Comment by aziaziazi
3 days ago
> Butter is favoured because it tastes unctuous
Oily stuff tastes unctuous.
Butter is favored because most people had it in their youth. Some regions loves Nato and Chicken feet, others cheese and oysters. What's the most delicious? It depends of your own history.
I spread olive oil on my toast and prefer the croissants made with that as well. My favorite dish is fried tempeh.
Butter is NOT favored because most people had it in their youth, but because of its extremely distinct flavour.
"Unctuous" is certainly not specific enough, the reason butter (and ghee) is so delicious is its butteriness, i.e. it has a highly distinct taste. All properly rendered animal fats have highly distinct tastes and serve different purposes. Schmaltz tastes slightly of chicken, duck fat of duck, lard of pork, and tallow of beef.
But butter does NOT distinctly taste of beef, rather, it is reminiscent of slightly-aged milk (or, in the case of ghee, it may even strongly smell like certain kinds of aged cheese). There is, also, in butter, significant absorbed water content, and, to my palate, even a very subtle acidity that is not quite present in other rendered animal fats that give it a sort of brightness that make it work in things like butter-creams and other delicate or mild flavours (e.g. popcorn).
It is IMO this specifically "non-meaty" unctuousness that is the real draw of butter. Not some childhood nostalgia.
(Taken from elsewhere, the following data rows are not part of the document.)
-- ==== Sys2Proof/Machine/EngineWrites.lean ====
section
/-!
DEFINITION. Data at the units that read, and masked writes where they go (R196, R290, R291), with what their ends start.
-/

namespace Sys2Proof.Machine

/-! ### Reads -/

/-- A unit has every line that it asked for: its operation goes on. -/
def readerGoes (s : State) (agent : Nat) : State :=
  if 2 ^ 16 ≤ agent then send s (.engineOpComplete (agent - 2 ^ 16))
  else
    let k := agent - 2 ^ 15
    match (accAt s k).order with
    | o :: _ => send s (.matrixOpComplete (k / 2) (k % 2) o.id)
    | [] => s

/-- DATA (R290 to R292): at a core that missed; at a slice that asked a local owner; at a unit that reads a line once, whose bytes
are taken as they are now; an instruction cache has been served at its home. -/
def execData (hop : Hop) (line : Nat) (grant : LineState) (mask : BitVec 128) (acks : Nat) (s : State) : Out :=
  let agent := hop.dst
  if 2 ^ 15 ≤ agent then
    if (askedBy s agent).contains line then
      match lineCame s agent line with
      | (s, true) => .next (readerGoes s agent)
      | (s, false) => .next s
    else .next s
  else if 16384 ≤ agent then sliceData (agent - 16384) line mask s
  else if 8192 ≤ agent ∨ grant = .I then .next s
  else coreData agent line grant mask acks s

/-! ### Writes -/

/-- A masked write has performed, or has failed: its engine operation or drain learns it. -/
def writeAcked (s : State) (agent pa : Nat) (f : Option OpFail) : State :=
  if 2 ^ 16 ≤ agent then opAcked s (agent - 2 ^ 16) pa f
  else if 2 ^ 15 ≤ agent then drainAcked s (agent - 2 ^ 15) pa f
  else s

/-- WRITEUNIQUE (R249, R291, R306): a write at a scratchpad, or the masked write at the home; all 128 bytes clear a line's poison,
but not in a fenced page (R415). One whose home slice has been fenced meanwhile, with its partner, fails (R200). -/
def execWriteunique (agent pa : Nat) (bytes : List (Option Byte)) (s : State) : Out :=
  let line := lineNo pa
  if 2 ^ 48 ≤ pa then .next (writeAcked { s with mem := memWriteMasked s.mem pa bytes } agent pa none)
  else if paKind pa ≠ .hbm ∨ 128 < pa % 128 + bytes.length then .refused .notEnabled
  else if hashLost s (homeDie line) (homeSlice line) then
    .next (writeAcked s agent pa (some ⟨0x13, 1, 0, BitVec.ofNat 64 (homeDie line * 16 + homeSlice line)⟩))
  else
    .next (settleThen s line (.writeunique agent pa bytes) fun s =>
      let s := l2Dirty { s with mem := memWriteMasked s.mem pa bytes } (homeDie line) line
      let s := icacheInvalidate s [(line, 0)]
      let s : State := if bytes.length = 128 ∧ bytes.all (·.isSome) ∧ !s.fences.contains (2, pa / 8192) then
          { s with poison := mapErase s.poison line } else s
      writeAcked s agent pa none)

end Sys2Proof.Machine
end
Wouldn't the preferred fat of a culture be spread between countries as they interacted then? Instead it has been fairly one directional with butter being adopted globally but other fats remaining niche (except Olive oil). Is that because of imperialism or is it because it is the best tasting one?
Today, I am one of the Ten Thousand [1] that learned you can make croissants with olive oil. Thank you for that! I've always assumed the laminated dough required solid fats, but apparently any layering of fat and flour can make flaky goodness. I am guessing that liquid fats are probably harder to work with, and croissants are already tricky enough to get right: but I must try.
[1]: https://xkcd.com/1053/
Yes, lamination can be done with almost any fat, but the more you laminate (more layers / folds), the more that liquid fats sort of absorb into the dough, and stop having the desired separating effect. So while oil layering works well for e.g. paratha-style roti, scallion pancakes, and things that only really get one or two "layers" or "folds", oil is just fine. But when you get to something like a croissant, or even just a rough puff pastry (e.g. https://www.seriouseats.com/old-fashioned-flaky-pie-dough-re...), liquid fats are usually a complete non-starter.
You might be able to achieve something if you can somehow freeze your olive oil and chill your dough, and work very quickly during lamination, but you should, even with a lot of work and tweaking, still expect to get a noticeably inferior product for something like croissants.
Depending on how picky you are/not, you might still be personally happy with the texture and taste, but don't expect to get even remotely close to an actual good butter croissant, by more objective standards. Here in Canada we had a minor problem with the butter texture due to what we feed our cows here ("buttergate"), and this was preventing professional bakers from achieving quality croissants with just the Canadian butter. This should make you highly skeptical that you can get anything good with something as different as olive oil.
Still, I do love the idea of an olive oil croissant, it would be delicious.
Okay, so as expected liquid fats are much harder to work with and lead to an inferior flake. But, I assumed it was nigh impossible to do. If I can get 20% of the way there with olive oil I would be at least willing to try.